Association of tailpipe-related and non-tailpipe-related air pollution exposure with neuroimaging outcomes in the Chicago Health and Aging Project Ryan M. Andrews* Ryan Andrews Stephanie T. Grady Neelum T. Agarwal Todd L. Beck Klodian Dhana Denis Evans Pauline Maillard Sarah Rothbard Elizabeth A. Stuart Adam A. Szpiro Saarika Virkar Sara D. Adar Charles S. DeCarli Joel D. Kaufman Kumar B. Rajan Jennifer Weuve

Background: Long-term exposure to air pollution has been associated with MRI measures of brain injury and reduced cognitive ability. A major source of air pollution is vehicle traffic, which is modifiable. In this study, we estimated associations between four traffic-related air pollutants and five neuroimaging biomarkers.
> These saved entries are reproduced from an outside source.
/-- Write the held records in sequence order from C on; each commits (R371). -/
def Dev.flushHeld (d : Dev) (q : Nat) : Dev :=
  (d.queue q).held.foldl (fun d r => if r.seq = (d.queue q).c then d.landRecord q r else d) d

/-- The record of a revoked descriptor (R379, R380). -/
def revokedRecord (seq : Nat) (data : BitVec 1024) : Record := ((Exec.new seq data 0).finish 0x30).record

/-- The record that ends a sequence whose binding goes: one held in the queue store, that of a descriptor which had completed, else
ALLOTMENT_REVOKED (R375, R379); `ring` is the submission slot, for a sequence that the queue store does not hold. -/
def Queue.endRecord (x : Queue) (s : Nat) (ring : BitVec 1024) : Record :=
  match x.held.find? (fun r => r.seq == s), x.execs.find? (fun e => e.seq == s), x.acc.find? (fun e => e.seq == s) with
  | some r, _, _ => r
  | none, some e, _ => (e.finish 0x30).record
  | none, none, some k => revokedRecord s k.data
  | none, none, none => revokedRecord s ring

/-- The records of every accepted sequence that has not committed, in order. -/
def Queue.endRecords (x : Queue) (ring : List (BitVec 1024)) : List Record :=
  (List.range (x.accept - x.c)).map (fun k => x.endRecord (x.c + k) (ring.getD k 0))

/-- Revoke one queue: its records are written and commit, or, while the host cannot be reached, up to 4,096 are held; what is left then
keeps its place for a later arm or flush (R370, R375, R379). -/
def Dev.revokeQueue (d : Dev) (q : Nat) : Dev :=
  let rs := (d.queue q).endRecords []
  let d := d.updQueue q (fun x => { x with redo := [] })
  if d.reach q then rs.foldl (fun d r => d.landRecord q r) d
  else
    let keep := rs.take 4096
    d.updQueue q (fun x => { x with
      held := keep, execs := x.execs.map (fun e => { e with issued := keep.any (fun r => r.seq == e.seq) }) })

/-- HELD_RECORDS_FLUSH (R308, R369, R410): a queue being released writes its held records once the host can be reached and its data is
observed, and after them those of its revoked descriptors that it could not hold. -/
def execHeldRecordsFlush (q : Qh) (s : State) : Host.Outcome State Fault Refusal := onDev s fun d =>
  let x := d.queue q.val
  if x.st = .clearing ∧ x.released ∧ d.reach q.val ∧ !d.dataOut q.val ∧ q.res = .ok then
    let d := d.cacheErr q
    let revoked := match d.clearOp with | some op => op.allot == x.allot && op.revokeDone | none => false
    let d := d.flushHeld q.val
    if revoked then d.revokeQueue q.val else d
  else d

/-! ### Gangs -/

/-- GANG_DONE_TIMER (R364, R366). -/
def execGangDoneTimer (q : Qx) (seq : Nat) (s : State) : Host.Outcome State Fault Refusal := onDev s fun d =>
  match d.exec? q.val seq with
  | none => d
  | some e =>
    let a := d.qAllot q.val
    if !e.isGang ∨ !e.complete ∨ e.gangDone ∨ e.gangPh ≠ .none then d
    else if d.homeOf a e.group = d.moduleId then
      let (d, ok) := d.homeDone a e.group (d.moduleId, q.val, seq)
      if ok then d.updExec q.val seq (fun e => { e with gangDone := true }) else d
    else d.control (d.homeOf a e.group) (d.allot a).token 3 0 0 q.val e.group seq

/-- Move a member to its next replay phase. -/
def Dev.gangPhase (d : Dev) (q seq : Nat) (ph : GangPh) : Dev := d.updExec q seq (fun e => { e with gangPh := ph })

/-- GANG_STOP_END (Table 7-15). -/
def execGangStopEnd (q : Qx) (seq : Nat) (s : State) : Host.Outcome State Fault Refusal := onDev s fun d =>
  match d.exec? q.val seq with
  | some e => if e.gangPh = .stop then d.gangPhase q.val seq .drain else d
  | none => d

/-- GANG_DRAIN_END (Table 7-15): no message of the member's shares is outstanding. -/
def execGangDrainEnd (q : Qx) (seq : Nat) (s : State) : Host.Outcome State Fault Refusal := onDev s fun d =>
  match d.exec? q.val seq with
  | some e =>
    if e.gangPh = .drain ∧ !d.remoteOut q.val seq ∧ (d.sharePavs q.val seq).all (fun p =>
        (d.pav p).xfers.all (fun t => t.kind == .mld || t.kind == .mst)) then d.gangPhase q.val seq .ready
    else d
  | none => d

/-- GANG_READY_TIMER (R368). -/
def execGangReadyTimer (q : Qx) (seq : Nat) (s : State) : Host.Outcome State Fault Refusal := onDev s fun d =>
  match d.exec? q.val seq with
  | none => d
  | some e =>
    let a := d.qAllot q.val
    if e.gangPh ≠ .ready then d
    else if d.homeOf a e.group = d.moduleId then d.homeReady a e.group (d.moduleId, q.val, seq)
    else d.control (d.homeOf a e.group) (d.allot a).token 6 0 0 q.val e.group seq

/-! ### HELD, arming and disabling (R336, R372 to R382) -/

/-- Does R43 or a quiesce hold a queue (R374)? -/
def Dev.holdCause (d : Dev) (q : Nat) : Bool :=
  d.quiesced || (d.queue q).execs.any (fun e => e.typ == 1 && e.started && !e.complete && e.shares.any (fun k => k.2 == .waiting &&
    (match d.pavOf (d.qAllot q) k.1 with | some p => (d.pav p).withdrawn | none => false)))

/-- QUEUE_HELD (R374): the queue enters HELD, and returns by itself when the cause has ended. -/
def execQueueHeld (q : Qx) (s : State) : Host.Outcome State Fault Refusal := onDev s fun d =>
  let x := d.queue q.val
  if x.st = .running ∧ d.holdCause q.val then ((d.setQueue q.val { x with st := .held }).raise Reg.GLB_QE_HOLD_EVT).fire 47 q.val
  else if x.st = .held ∧ !d.holdCause q.val then d.setQueue q.val { x with st := .running }
  else d

/-- Is the queue store named (R372)? -/
def Dev.storeValid (d : Dev) : Bool := d.fld Reg.GLB_QE_STORE F.GLB_QE_STORE_VALID == 1

/-- Start the phases of an arm, or enter ERROR with STORE or CONFIG (R376, R378). -/
def Dev.beginArm (d : Dev) (q : Nat) : Dev :=
  let l := bitsOf (d.reg (Reg.QCT_CFG q)).toNat 16 5
  if !d.storeValid then d.queueError q 1
  else if l < 6 ∨ 16 < l then d.queueError q 2
  else d.updQueue q (fun x => { x with st := .arming, reason := 0, arm := some .header, armHeld := false, useLine := false })

/-- QCT_ARM (R378): a write of 1 to ARM. -/
def execQctArm (q : Qx) (s : State) : Host.Outcome State Fault Refusal := onDev s fun d =>
  let x := d.queue q.val
  match x.st with
  | .disabled | .paused | .error => d.beginArm q.val
  | .clearing => d.setQueue q.val { x with armHeld := true }
  | .arming | .running | .held => d

/-- ARM_HEADER_READ (R314, R379, Table 7-18 phases 1 and 2). -/
def execArmHeaderRead (q : Qh) (hdr : HeaderLine) (s : State) : Host.Outcome State Fault Refusal := onDev s fun d =>
  let x := d.queue q.val
  if x.st ≠ .arming ∨ x.arm ≠ some .header then d
  else d.fetchThen q [(d.hdrAddr q.val, 64)] fun d =>
  if hdr.accept.toNat < hdr.commit.toNat ∨ d.ringN q.val < hdr.accept.toNat - hdr.commit.toNat then d.queueError q.val 3
  else
    let stale := hdr.incarnation ≠ d.reg Reg.GLB_INCARNATION ∨ hdr.binding.toNat ≠ d.serialOf q.val
    d.setQueue q.val
      { x with armAccept := hdr.accept.toNat, armCommit := hdr.commit.toNat, armStale := stale, hdrId := (hdr.incarnation, hdr.binding),
               arm := some .scan }

/-- How far C advances over the sequences found in the completion slots from COMMIT on (R381). -/
def scanC (accept : Nat) : Nat → List Nat → Nat
  | c, [] => c
  | c, v :: r => if v = c ∧ c < accept then scanC accept (c + 1) r else c

/-- ARM_SCAN (R314, R335, R358, R381, phase 3): ACCEPT and C stand where the header line and the completion slots have them; records that had
landed commit, and signal the interrupts that the queue store knows of. -/
def execArmScan (q : Qh) (slots : List Nat) (s : State) : Host.Outcome State Fault Refusal := onDev s fun d =>
  let x := d.queue q.val
  if x.st ≠ .arming ∨ x.arm ≠ some .scan then d
  else
    d.fetchThen q ((List.range slots.length).map (fun k => (d.cqAddr q.val (x.armCommit + k), 32))) fun d =>
      let c := scanC x.armAccept x.armCommit slots
      let d := d.setQueue q.val { x with accept := x.armAccept, c := x.armCommit, arm := some .heldRecords }
      let d := (x.execs.filter (fun e => e.seq < c)).foldl (fun d e => d.commit q.val e.seq (e.f 1 0 1 == 1)) d
      let lost := x.acc.filter (fun k => decide (k.seq < c) && !x.execs.any (fun e => e.seq == k.seq))
      let d := lost.foldl (fun d k => d.commit q.val k.seq ((Exec.new k.seq k.data 0).f 1 0 1 == 1)) d
      d.updQueue q.val (fun x => { x with c := c, held := x.held.filter (fun r => c ≤ r.seq) })

/-- The uncommitted sequences of which only the submission ring holds the descriptor. -/
def Queue.onlyRing (x : Queue) : List Nat :=
  ((List.range (x.accept - x.c)).map (· + x.c)).filter (fun s =>
    !x.held.any (fun r => r.seq == s) && !x.execs.any (fun e => e.seq == s) && !x.acc.any (fun k => k.seq == s))

/-- Has the binding of a queue gone (R379, R380)? -/
def Queue.bindingGone (x : Queue) (q : Nat) : Bool := q != 0 && (x.armStale || x.allot == 0)

/-- What phase 4 reads: of a queue whose binding has gone, the submission slots that alone hold a descriptor. -/
def Dev.armReads (d : Dev) (q : Nat) : List (Word64 × Nat) :=
  if (d.queue q).bindingGone q then (d.queue q).onlyRing.map (fun k => (d.slotAddr q k, 128)) else []

/-- Phase 4 (R371, R379, R380): the held records, and, for a queue whose binding has gone, one record for each sequence from C to ACCEPT − 1
in order, ALLOTMENT_REVOKED but for those held; `ring` holds the submission slots from C on. -/
def Dev.armRecords (d : Dev) (q : Nat) (ring : List (BitVec 1024)) : Dev :=
  if (d.queue q).bindingGone q then
    let d := ((d.queue q).execs.foldl (fun d e => d.stopShares q e.seq) d).gatherFlags q
    ((d.queue q).endRecords ring).foldl (fun d r => d.landRecord q r) d
  else d.flushHeld q

/-- Phase 5 (R336, R339, R382): what has neither record nor live execution is executed again, the doorbell is taken and
the header rewritten. -/
def Dev.armResume (d : Dev) (q producer cqHead : Nat) : Dev :=
  let x := d.queue q
  let line := d.cacheOn && d.atsOn x.allot
  let redo := ((List.range (x.accept - x.c)).map (· + x.c)).filter (fun k =>
    !x.execs.any (fun e => e.seq == k) && !x.held.any (fun r => r.seq == k))
  let d := d.setQueue q { x with st := .running, arm := none, redo := redo, useLine := line, lineArmed := x.lineArmed || line, armStale := false }
  let d := if line then (d.readLine q).takeDoorbell q producer cqHead else d.mmioDoorbell q
  if (d.queue q).st = .running then d.writeHeader q else d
Methods: We analyzed data from a subset (N=817; 61% female; 60% Black) of participants in the Chicago Health and Aging Project (1993-2012) who underwent a structural MRI scan between 2002-2012, which is when MRI scans were offered as part of the study. Using validated fine-scale spatiotemporal models, we predicted participant-level exposure to the tailpipe pollutants oxides of nitrogen (NOX) and nitrogen dioxide (NO2), plus the non-tailpipe pollutants copper and zinc found in coarse particulate matter (PM10-2.5,Cu and PM10-2.5,Zn, respectively) over the three years prior to each participants’ first MRI scan date. Using linear regression, we estimated cross-sectional, covariate-adjusted associations between each pollutant with total cerebral volume, total hippocampal volume, total lateral ventricle volume, total white matter hyperintensity volume, and cortical thickness. These models incorporated inverse probability weights to account for potential selection biases driven by differences between participants who did and did not undergo an MRI scan after being offered one.
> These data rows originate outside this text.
/-- Create an allotment (R390, R399, R423). -/
def Dev.createAllot (d : Dev) (a : Nat) (e : Exec) : Dev :=
  let n := (d.allot a).serial + 1
  d.setAllot a
    { Allot.reset with
      st := .bound
      serial := n
      token := BitVec.ofNat 64 (e.f 0x30 0 64)
      protBase := BitVec.ofNat 64 (e.f 0x38 0 64)
      tagBase := BitVec.ofNat 64 (e.f 0x40 0 64)
      protPages := BitVec.ofNat 32 (e.f 0x48 0 32)
      lastUnbind := (d.allot a).lastUnbind }

/-- Complete a BIND, UNBIND, CLEAR or KEY: trigger 57 with its TYPE and allotment. -/
def Dev.finishOp (d : Dev) (seq status : Nat) : Dev :=
  match d.exec? 0 seq with
  | some e => if e.complete then d else (d.finish 0 seq status).fire 57 (e.typ + 65536 * e.allotNo)
  | none => d

/-- What a BIND makes of the block, or none when it fails (R396 to R400). -/
def Dev.bind (d : Dev) (e : Exec) (list : List Word64) : Option Dev :=
  let a := e.allotNo
  let t := d.allot a
  let tok := BitVec.ofNat 64 (e.f 0x30 0 64)
  if e.listBad true then none
  else if e.scope then
    if tok = 0 ∨ 2 ^ 64 < e.f 0x38 0 64 + 4096 * e.f 0x48 0 32 then none
    else if t.st = .unbound then
      if d.allots.any (fun k => k.2.st != .unbound && k.2.token == tok) then none
      else (d.createAllot a e).bindList a [] list
    else if e.replayed ∧ t.token = tok ∧ t.protBase.toNat = e.f 0x38 0 64 ∧ t.tagBase.toNat = e.f 0x40 0 64 ∧
        t.protPages.toNat = e.f 0x48 0 32 then
      d.bindList a t.modules list
    else none
  else if t.st = .unbound then none
  else d.bindList a (if t.modules.isEmpty then [d.moduleId] else t.modules) list

/-- The list of a BIND, UNBIND or CLEAR in host memory, in queue 0's address space (Table 8-3). -/
def Exec.listReads (e : Exec) : List (Word64 × Nat) :=
  if e.f 0x22 0 16 = 0 then [] else [(BitVec.ofNat 64 (e.f 0x28 0 64), 8 * e.f 0x22 0 16)]

/-- Read what an operator descriptor needs of host memory, if anything, and go on; it waits while queue 0 can read nothing, and a read that
errs puts queue 0 in ERROR, the descriptor not started (R314, R336, R369). -/
def Dev.operatorReads (d : Dev) (x : Sh) (rs : List (Word64 × Nat)) (f : Dev → Dev) : Dev :=
  if rs = [] then f d else if !d.mayReadHost 0 then d else d.fetchThen x.q0 rs f

/-- BIND (R314, R393, R396 to R404). -/
def execBind (seq : Sh) (list : List Word64) (s : State) : Host.Outcome State Fault Refusal := onDev s fun d =>
  match d.startable 0 seq.seq 8 with
  | none => d
  | some e =>
    if list.length ≠ e.f 0x22 0 16 then d
    else d.operatorReads seq e.listReads fun d =>
      match d.bind e list with
      | some d => d.finishOp seq.seq 0
      | none => d.finishOp seq.seq 0x21

/-! ### UNBIND and CLEAR (R405 to R413) -/

/-- What one UNBIND or CLEAR entry names: nothing (an execution again that finds it released by the earlier one), a resource, a cut of a
share; none when the entry fails (R405). DESIGN CHOICE (log 24): an entry with HOST 1 fails, the field being unused there. `before` is what the entries before it name: vectors, cuts of shares; `again` holds when an
earlier execution of this UNBIND released the entries of `list`. -/
def Dev.clearEntry (d : Dev) (a : Nat) (unbind : Bool) (again : Option (List Word64)) (before : Nat × List (Nat × Nat)) (w : Word64) :
    Option (List (ResKind × Nat) × List (Nat × Nat)) :=
  let was := match again with | some l => unbind && l.contains w | none => false
  let gone : Option (List (ResKind × Nat) × List (Nat × Nat)) := if was then some ([], []) else none
  let one := fun (k : ResKind) (x : Option Nat) =>
    if entPhys w ≠ 0 then none else match x with | some p => some ([(k, p)], []) | none => gone
  let al := d.allot a
  if !entOk w || entHost w then none
  else
    match entKind w with
    | 1 => one .pavilion (d.pavOf a (entLogical w))
    | 2 => one .plot (d.plotOf a (entLogical w))
    | 3 => one .block (d.blkOf a (entLogical w))
    | 4 => if unbind then one .queue (d.queueOf a (entLogical w)) else none
    | 5 =>
      if !unbind then none
      else if was then gone
      else match al.vecs.reverse[before.1]? with | some v => some ([(.vector, v)], []) | none => none
    | 6 =>
      let cut := ((before.2.filter (fun c => c.1 == entPhys w)).map Prod.snd).sum
      if !unbind || entShare w == 0 || decide (18 ≤ entPhys w) then none
      else if was then gone
      else if Tab.get 0 al.shares (entPhys w) < cut + entShare w then none
      else some ([(.share, entPhys w)], [(entPhys w, entShare w)])
    | _ => none

/-- What a whole list names. -/
def Dev.clearList (d : Dev) (a : Nat) (unbind : Bool) (again : Option (List Word64)) (list : List Word64) :
    Option (List (ResKind × Nat) × List (Nat × Nat)) :=
  (list.foldl (fun (r : Option (Nat × List (ResKind × Nat) × List (Nat × Nat))) w =>
    match r with
    | none => none
    | some (v, n, c) =>
      match d.clearEntry a unbind again (v, c) w with
      | some (n', c') => some (if entKind w = 5 then v + 1 else v, n ++ n', c ++ c')
      | none => none) (some (0, [], []))).map Prod.snd

/-- The resources a whole CLEAR cleans: Pavilions, plots and blocks (R408). -/
def Allot.cleanable (al : Allot) : List (ResKind × Nat) :=
  al.pavs.filterMap (fun e => e.2.map (fun p => (ResKind.pavilion, p))) ++
  al.plots.filterMap (fun e => e.2.map (fun p => (ResKind.plot, p.1))) ++
  al.blocks.filterMap (fun e => e.2.map (fun p => (ResKind.block, p)))

/-- All resources of an allotment. -/
def Allot.resources (al : Allot) : List (ResKind × Nat) :=
  al.cleanable ++ al.queues.filterMap (fun e => e.2.map (fun p => (ResKind.queue, p))) ++
  al.vecs.map (fun v => (ResKind.vector, v)) ++ al.shares.map (fun e => (ResKind.share, e.1))

/-- The queues of an allotment enter CLEARING; those named are being released (R406, R410). A doorbell line stays where it is (Table 8-8). -/
def Dev.clearQueues (d : Dev) (a : Nat) (rel : List Nat) : Dev :=
  let f := fun (q : Nat) (x : Queue) =>
    if x.allot ≠ a then x
    else { x with st := .clearing, read := [], arm := none, armHeld := false, released := rel.contains q }
  { d with qs := Tab.mapV (fun _ => Queue.reset) f d.qs }

/-- Start the Stop phase (Table 8-5). -/
def Dev.startClear (d : Dev) (op : ClearOp) : Dev :=
  let d := d.updAllot op.allot (fun t => { t with st := .clearing })
  let rel := op.named.filterMap (fun r => if r.1 = .queue then some r.2 else none)
  let d := d.clearQueues op.allot rel
  { d.start 0 op.seq with clearOp := some op }

/-- The list with which an earlier execution of an UNBIND released, where the UNBIND is executed again (R405). -/
def Allot.again (al : Allot) (e : Exec) : Option (List Word64) :=
  if e.redo then (al.lastUnbind.find? (fun u => u.1 == e.seq)).map Prod.snd else none

/-- UNBIND or CLEAR starts, or fails its checks (R314, R396, R405, R406). Executed again, an UNBIND whose earlier execution released what it
names changes nothing, the allotment being UNBOUND by now among the cases. -/
def Dev.beginClear (d : Dev) (unbind : Bool) (x : Sh) (list : List Word64) : Dev :=
  let seq := x.seq
  match d.startable 0 seq (if unbind then 9 else 10) with
  | none => d
  | some e =>
    if list.length ≠ e.f 0x22 0 16 then d
    else d.operatorReads x e.listReads fun d =>
      let a := e.allotNo
      let al := d.allot a
      let again := al.again e
      if e.listBad false then d.finishOp seq 0x21
      else if al.st = .unbound then
        let done := if e.scope then e.replayed else again.isSome && d.clearList a unbind again list == some ([], [])
        d.finishOp seq (if done then 0 else 0x21)
      else
        match d.clearList a unbind again list with
        | none => d.finishOp seq 0x21
        | some (named, cut) =>
          let named := if e.scope then (if unbind then al.resources else al.cleanable) else named.eraseDups
          let cut := if !unbind then [] else if e.scope then al.shares else cut
          d.startClear { allot := a, seq := seq, unbind := unbind, whole := e.scope, stopDone := false, revokeDone := false,
                         relDone := false, named := named, todo := named, shareCut := cut, list := list }

/-- UNBIND (R314, R393, R396, R405, R406, R408). -/
def execUnbind (seq : Sh) (list : List Word64) (s : State) : Host.Outcome State Fault Refusal :=
  onDev s fun d => d.beginClear true seq list

/-- CLEAR (R314, R393, R396, R405, R406, R408). -/
def execClear (seq : Sh) (list : List Word64) (s : State) : Host.Outcome State Fault Refusal :=
  onDev s fun d => d.beginClear false seq list

/-- A revoked gang member counts as DONE (R412). -/
def Dev.revokedDone (d : Dev) (a q : Nat) (e : Exec) : Dev :=
  if !e.isGang then d
  else if d.homeOf a e.group = d.moduleId then (d.homeDone a e.group (d.moduleId, q, e.seq)).1
  else d.control (d.homeOf a e.group) (d.allot a).token 3 0 0 q e.group e.seq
Results: Exposure to NOX and NO2 was associated with smaller cortical thinning on average (-0.06 mm, 95% CI: -0.09 to -0.02 per 1 SD [7.8 ppb] NOX; -0.04 mm, 95% CI: -0.07 to -0.01 per 1 SD [2.7 ppb] NO2). All other estimated associations were consistent with no effect.

Conclusion: Overall, these results are not indicative of large adverse associations between traffic-related air pollution exposures and indicators of brain injury in this biracial cohort.